It is also reported that for reactions involving organometallic catalysts, the interaction between the reactants and the catalyst can take place from different directions [18]. Depending on the activation energies of the transition states and stability of complexes formed as intermediates in the reaction, the mechanisms could be selected. However, using the results, it should be possible to explain the experimental trends.

In this paper, urethane catalysis with organotin dicarboxylate as a catalyst will be further investigated based on DFT/B3LYP-D3 calculations. The theoretical studies will be combined with experimental NCO depletion results and 1H-NMR results. The following two steps will be considered: 1) The formation of the organotin alkoxide complex which acts as the dominant catalyst, 2) The interaction between the organotin alkoxide complex with isocyanate to form the urethane and regenerate the active catalyst. The effect of the carboxylic acid interaction with isocyanate on the organotin dicarboxylate catalysis during the urethane formation will also be discussed.

2. Computational

2.1. Computational methods

In this work, DFT/B3LYP-D3 was used with an EPC LANL2DZ basis set for tin and the Pople 6-31G∗ basis sets for all other elements. All calculations were performed using Gaussian 09 [19] and Spartan 14 [20] software packages. Methyl alcohol, methyl isocyanate and dimethyl tin dicarboxylate were used as model compounds in these calculations.

2.2. Transition state location

Transition states were obtained by using procedures available in the software package Gaussian 09 [19]. Depending on the case under investigation, an appropriate method was selected. In general, the transition state was determined by bringing the reaction centres close together while optimizing the total energy of the system in a step – by – step process. If a chemical reaction was taking place during the optimization process, the energy went through a maximum. Then the structure at the maximum energy was further refined using the Berny optimization procedure [21] to locate the transition state. However, in some situations, it was necessary to use QST2 or QST3 optimization procedures [22, 23]. The transition state was confirmed by using frequency energy calculations, resulting in one single negative frequency. However, the successful completion of a transition state search did not necessarily guarantee that the right transition structure that connects the reactants and products was found. The transition structure was further confirmed by carrying out intrinsic reaction coordinate calculations [24] to determine reactants and product. The structure related to minimum energy on the product side for a corresponding transition state is considered as the pre-complex for that reaction.

2.3. Solvent effects

In practical applications, most of the chemical reactions take place in solvent media. It is also well known that solvents have significant effects on reaction mechanisms [25]. In the present paper, the conductor-like polarizable continuum model (CPCM) solvent model [26] was used to simulate solvent effects on the products formed, and their stabilities were discussed. Toluene and water are selected to simulate the effect of a non-polar and polar solvent, respectively.
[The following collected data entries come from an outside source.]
-- ==== Sys2Proof/Tests/Slice0.lean ====
section
/-! SUPPORT. Tests: expected values from the worked examples and vectors of 95_test_vectors.md and from the encodings of 30_encoding.md; then, for every obligation with hypotheses, a concrete state that meets them. -/

namespace Sys2Proof.Tests

open Sys2Proof.Machine

/-! ## Helpers -/

/-- The next state, if there is one. -/
def nextOf {α : Type} : Out α → Option α
  | .next a => some a
  | .fault _ => none
  | .refused _ => none

/-- Why the machine refused. -/
def refusalOf {α : Type} : Out α → Option Refusal
  | .next _ => none
  | .fault _ => none
  | .refused r => some r

theorem exists_next {α : Type} {x : Out α} (h : (nextOf x).isSome = true) : ∃ t, x = .next t := by
  cases x with
  | next a => exact ⟨a, rfl⟩
  | fault r => simp [nextOf] at h
  | refused r => simp [nextOf] at h

/-- A constructed master at rest with the peripheral on the wires, after display mode 1, brightness 7. -/
def ready : State :=
  { State.reset with
    master := { constructed := true, displayEnabled := true, brightness := 7#3 }
    pins := { stb := true, clk := true, dir := .output, dio := false }
    per := { State.reset.per with dispEn := true, bright := 7#3 } }

/-- The same with something stored: digit 0 shows 0x3F, LED 7 is lit. -/
def showing : State := { ready with per := { ready.per with mem := [(0, 0x3F#8), (15, 0x01#8)] } }

/-- `ready` with the display off. -/
def dark : State :=
  { ready with
    master := { ready.master with displayEnabled := false }
    per := { ready.per with dispEn := false } }

/-- `ready` with nothing on the wires. -/
def alone : State := { ready with attached := .nothing }

/-- An open window at the start of a byte, in the given phase. -/
def inWindow (ph : Phase) (clk : Bool) (dir : Dir) : State :=
  { ready with
    pins := { stb := false, clk := clk, dir := dir, dio := false }
    per := { ready.per with phase := ph } }

/-! ## Well-formedness (R106): one ill-formed term for each check -/

theorem test_wellFormed_level : (Instr.setBrightness 8#8).wellFormed = false ∧ (Instr.setBrightness 7#8).wellFormed = true := by
  decide

theorem test_wellFormed_digit : (Instr.setSegmentValue 8#8 0x3F#8).wellFormed = false ∧
    (Instr.setSegmentValue 7#8 0xFF#8).wellFormed = true := by decide

theorem test_wellFormed_led : (Instr.setLedState 255#8 1#8).wellFormed = false ∧
    (Instr.setLedState 0#8 0xFF#8).wellFormed = true := by decide

theorem test_wellFormed_address : (Instr.write 16#8 0#8).wellFormed = false ∧
    (Instr.write 15#8 0xAA#8).wellFormed = true := by decide

/-! ## Decoding: words written out bit by bit from R93 to R95 and R102 (default constants) -/

theorem test_decode_displayCtrl : decodeTableWord 8 0b10001111 = some (.displayCtrl true 7#3) ∧
    decodeTableWord 8 0b10000010 = some (.displayCtrl false 2#3) := by decide

theorem test_decode_dataWrite : decodeTableWord 8 0b01000000 = some .dataWrite := by decide

theorem test_decode_dataRead : decodeTableWord 8 0b01000010 = some .dataRead := by decide

theorem test_decode_setAddress : decodeTableWord 8 0b11000101 = some (.setAddress 5#4) ∧
    decodeTableWord 8 0b11001111 = some (.setAddress 15#4) := by decide

theorem test_decode_construct : decodeTableWord 24 0b000000000000000000000000 = some .construct := by decide

theorem test_decode_displayOn : decodeTableWord 24 0b000000010000000000000000 = some .displayOn := by decide

theorem test_decode_displayOff : decodeTableWord 24 0b000000100000000000000000 = some .displayOff := by decide

theorem test_decode_setBrightness : decodeTableWord 24 0b000000110000001000000000 = some (.setBrightness 2#8) := by decide

theorem test_decode_setSegmentValue :
    decodeTableWord 24 0b000001000000001101001111 = some (.setSegmentValue 3#8 0x4F#8) := by decide

theorem test_decode_setLedState : decodeTableWord 24 0b000001010000001000000001 = some (.setLedState 2#8 1#8) := by decide

theorem test_decode_scanKeys : decodeTableWord 24 0b000001100000000000000000 = some .scanKeys := by decide

theorem test_decode_defPressedKeys : decodeTableWord 24 0b000001110000000000000000 = some .defPressedKeys := by decide

theorem test_decode_cleanup : decodeTableWord 24 0b000010000000000000000000 = some .cleanup := by decide

theorem test_decode_write : decodeTableWord 24 0b000010010000111110101010 = some (.write 15#8 0xAA#8) := by decide

/-- Section 2.5: reserved first bytes. -/
theorem test_decode_reservedBytes : ∀ c ∈ [0x00, 0x41, 0x44, 0x90, 0xD0, 0xFF], decodeTableWord 8 c = none := by decide

/-- Section 2.6: reserved command words. -/
theorem test_decode_reservedWords : ∀ w ∈ [0x0A0000, 0xFF0000, 0x010001, 0x030701], decodeTableWord 24 w = none := by decide

theorem test_params_default_legal : Params.default.valid = true := by decide

/-- Property S2: the address opcodes of digit 5 and LED 5. -/
theorem test_encode_addresses : addressCode Params.default (addressField (segmentAddress 5#8)) = 0xCA#8 ∧
    addressCode Params.default (addressField (ledAddress 5#8)) = 0xCB#8 := by decide
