-- ==== Sys2Proof/Machine/Cvu.lean ====
section
/-!
DEFINITION. Check-value units (chapter 14): enabling, feeding, results and aborted computations.
-/
namespace Sys2Proof.Machine

/-- The parameters of a unit's own fields, limited as R328 states. -/
def Half.cvuOwn (h : Half) (n : Nat) : CrcParams :=
  let w := max 8 (min 64 (h.get (F.CVU_CTRL_WIDTH n)))
  let wide (lo hi : Field) : Nat := (h.get lo + h.get hi * 2 ^ 32) % 2 ^ w
  ⟨w, wide (F.CVU_POLYLO_word n) (F.CVU_POLYHI_word n), wide (F.CVU_INITLO_word n) (F.CVU_INITHI_word n),
    h.flag (F.CVU_CTRL_REFIN n), h.flag (F.CVU_CTRL_REFOUT n), h.flag (F.CVU_CTRL_INVERT n)⟩

/-- The parameters in force at a unit (R331). -/
def Half.cvuParams (h : Half) (n : Nat) : CrcParams := presetParams (h.get (F.CVU_CTRL_PRESET n)) (h.cvuOwn n)

/-- The fold bytes of a unit (R330); `hall` is the hallmark fold word of the region at the PUSH point. -/
def Half.cvuFold (h : Half) (n hall : Nat) : List Byte :=
  if h.flag (F.CVU_CTRL_FOLDAUTO n) && h.get (F.CVU_SNOOP_POINT n) == 6 then beBytes 12 hall
  else
    let len := min 12 (h.get (F.CVU_CTRL_FOLDLEN n))
    beBytes len (h.get (F.CVU_FOLD0_word n) + h.get (F.CVU_FOLD1_word n) * 2 ^ 32 + h.get (F.CVU_FOLD2_word n) * 2 ^ 64)

/-- The state of a unit. -/
def Half.cvuUnit (h : Half) (n : Nat) : CvuSt := h.cvu.getD n CvuSt.reset

/-- The half with the state of a unit changed. -/
def Half.onCvu (h : Half) (n : Nat) (f : CvuSt → CvuSt) : Half := { h with cvu := h.cvu.modify n f }

/-- The half with a unit's feed state replaced. -/
def Half.setFeed (h : Half) (n : Nat) (x : Option Nat) : Half := h.onCvu n fun (u : CvuSt) => { u with feed := x }

/-- A result is written, compared and counted (R336). -/
def Half.cvuWrite (h : Half) (n result : Nat) : Half :=
  let expect := (h.get (F.CVU_EXPLO_word n) + h.get (F.CVU_EXPHI_word n) * 2 ^ 32) % 2 ^ (h.cvuParams n).width
  let h1 := ((h.set (F.CVU_RESLO_word n) result).set (F.CVU_RESHI_word n) (result / 2 ^ 32)).tally (F.CVU_STATUS_COUNT n) 1
  let h2 := h1.set (F.CVU_STATUS_VALID n) 1
  let h3 := if h2.flag (F.CVU_CTRL_COMPARE n) && result != expect then
      (h2.set (F.CVU_STATUS_MISMATCH n) 1).tally (F.CVU_TALLY_MISMATCH n) 1
    else h2
  let h4 := if h3.flag (F.CVU_CTRL_ONESHOT n) then (h3.set (F.CVU_CTRL_ENABLE n) 0).onCvu n fun _ => CvuSt.reset else h3
  h4.raise irqCvu

/-- The oldest result that waits at an enabled unit is written (R336); that of a flit which the model does not spell is the check value
of the bytes given. -/
def Half.cvuResult (h : Half) (n : Nat) (data : List Byte) : Half := match (h.cvuUnit n).ready with
  | [] => h
  | r :: rest =>
    if h.flag (F.CVU_CTRL_ENABLE n) then
      (h.onCvu n fun (u : CvuSt) => { u with ready := rest }).cvuWrite n (r.getD (crcValue (h.cvuParams n) (h.cvuFold n 0) data))
    else h

/-! ## Snoop points (R333) -/

/-- The unit is enabled, watches snoop point `point`, and its SEL and FILTER take the unit of computation. -/
def Half.cvuWatches (h : Half) (n point : Nat) (sel : Nat → Nat → Bool) : Bool :=
  h.flag (F.CVU_CTRL_ENABLE n) && h.get (F.CVU_SNOOP_POINT n) == point && sel (h.get (F.CVU_SNOOP_SEL n)) (h.get (F.CVU_SNOOP_FILTER n))

/-- A unit of computation has passed a point: every unit that watches it has its result, but for one that was in progress when the unit
was enabled (R335). `data` are its bytes, and at the LINK point, where the model does not spell a flit that it sends, none: CVU_RESULT
then brings them (log entry 132). -/
def Half.cvuTake (h : Half) (point : Nat) (sel : Nat → Nat → Bool) (data : Option (List Byte)) (hall : Nat) : Half :=
  h.forBelow 16 fun h n =>
    if h.cvuWatches n point sel then
      if (h.cvuUnit n).skip then h.onCvu n fun (u : CvuSt) => { u with skip := false }
      else
        let r := data.map fun bs => crcValue (h.cvuParams n) (h.cvuFold n hall) bs
        h.onCvu n fun (u : CvuSt) => { u with ready := u.ready ++ [r] }
    else h

/-- FILTER of the cell points: a mask of types, all where it is 0. -/
def typeTaken (type filter : Nat) : Bool := filter == 0 || bitAt filter type

/-- FILTER of a source identity, everything where it is 0. -/
def identTaken (ident : Option Nat) (filter : Nat) : Bool := filter % 4096 == 0 || some (filter % 4096) == ident

/-- A flit on the half link: SEL 0 outbound, 1 inbound; FILTER the classes baton, status, fetch and host. -/
def Half.cvuFlit (h : Half) (sel cls : Nat) (bytes : Option (List Byte)) : Half :=
  h.cvuTake 7 (fun s f => s == sel && (f % 16 == 0 || bitAt f cls)) bytes 0

/-- The region of FILTER at the PUSH point: one region, or every one with bit 15. -/
def regionTaken (region filter : Nat) : Bool := bitAt filter 15 || filter % 1024 == region

/-- A unit of computation is in progress at the point of a unit: a cell on its port, or the push of its region (R335). -/
def Half.cvuMidway (h : Half) (n : Nat) : Bool :=
  let sel := h.get (F.CVU_SNOOP_SEL n)
  match h.get (F.CVU_SNOOP_POINT n) with
  | 1 => sel / 24 == h.id.num && ((h.port.lanes[sel % 24]?).map fun x => x.rx.buf != []).getD false
  | 6 => (h.lap.push.cur.map fun c => regionTaken c.region (h.get (F.CVU_SNOOP_FILTER n))).getD false
  | _ => false

/-- A unit takes bytes at the FEED point while it is enabled (R338). -/
def Half.cvuFeeding (h : Half) (n : Nat) : Bool := h.flag (F.CVU_CTRL_ENABLE n) && h.get (F.CVU_SNOOP_POINT n) == 9

/-- The register of a unit before its first data byte. -/
def Half.cvuStart (h : Half) (n : Nat) : Nat :=
  let p := h.cvuParams n
  crcBytes p (p.init % 2 ^ p.width) (h.cvuFold n 0)

/-- Bytes fed to a unit (R338). -/
def Half.cvuFeed (h : Half) (n : Nat) (bs : List Byte) : Half :=
  if h.cvuFeeding n then
    h.setFeed n (some (crcBytes (h.cvuParams n) (((h.cvuUnit n).feed).getD (h.cvuStart n)) bs))
  else h

/-- The end of a unit of computation at the FEED point (R338). -/
def Half.cvuFeedEnd (h : Half) (n : Nat) : Half :=
  if h.cvuFeeding n then
    let reg := ((h.cvuUnit n).feed).getD (h.cvuStart n)
    (h.setFeed n none).cvuWrite n (crcFinish (h.cvuParams n) reg)
  else h

/-- A unit of computation in progress at the units that watch it is cut short (R335). One that was to be skipped is no longer. -/
def Half.cvuAbort (h : Half) (point : Nat) (sel : Nat → Nat → Bool) : Half :=
  h.forBelow 16 fun h n =>
    if h.cvuWatches n point sel then
      if (h.cvuUnit n).skip then h.onCvu n fun (u : CvuSt) => { u with skip := false } else h.tally (F.CVU_STATUS_ABORTS n) 1
    else h

/-- Units of computation that a unit has begun and whose results it has not written. -/
def Half.cvuOpen (h : Half) (n : Nat) : Nat :=
  let u := h.cvuUnit n
  u.ready.length + bit u.feed.isSome + bit (h.cvuMidway n && !u.skip)

/-- A write of CVU_CTRL (R335, R337): while ENABLE is 1 only ENABLE changes, and clearing it cuts computations short. -/
def Half.cvuCtrl (h : Half) (n : Nat) (v : Word) : Half :=
  let en := bitAt v.toNat 0
  if h.flag (F.CVU_CTRL_ENABLE n) then
    if en then h
    else
      let h1 := h.tally (F.CVU_STATUS_ABORTS n) (h.cvuOpen n)
      (h1.onCvu n fun _ => CvuSt.reset).set (F.CVU_CTRL_ENABLE n) 0
  else
    let h1 := h.setReg (F.CVU_CTRL_word n).off (v &&& 0xFF07FF0D)
    h1.onCvu n fun _ => { CvuSt.reset with skip := h1.cvuMidway n }

end Sys2Proof.Machine
end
2.4. Thermochemical parameters

Thermochemical properties of selected structures at 298.15 K and 1 atm were determined by carrying out frequency calculations [27].

In the present paper, the difference in thermochemical parameters such as enthalpy (ΔH) and Gibbs free energy (ΔG) were calculated with respect to starting material for the selected structure.

3. Experimental section

3.1. Materials

Hexamethylene diisocyanate was obtained from Bayer, Germany. Phenyl isocyanate, Cyclohexyl isocyanate, n-butanol, xylene, diethylene glycol monomethyl ether (DEGMME), DBTDA and acetic acid were obtained from Merck, Germany. DBTDB was obtained from Gelest Inc., USA.

3.2. NCO depletion

HDI was reacted with diethylene glycol monomethyl ether in xylene at 25 °C using different organotin compounds. In this experiment, 0.209 equivalents of each reactant were used with 0.183∙10−3 mol L−1 tin concentration of different organotin compounds as a catalyst or as specified. The total initial volume of the mix was maintained at 138 mL.

Phenyl isocyanate was reacted with diethylene glycol monomethyl ether in xylene at 25 °C using different organotin compounds. In this experiment, 0.209 equivalents of each reactant were used with 0.037∙10−3 mol L−1 tin concentration of different organotin compounds as a catalyst or as specified. The total initial volume of the mix was maintained at 138 mL.

Samples were drawn from the reaction mix at 10 min intervals and the % NCO was determined as to the method specified in ASTM D 2572-97 [28].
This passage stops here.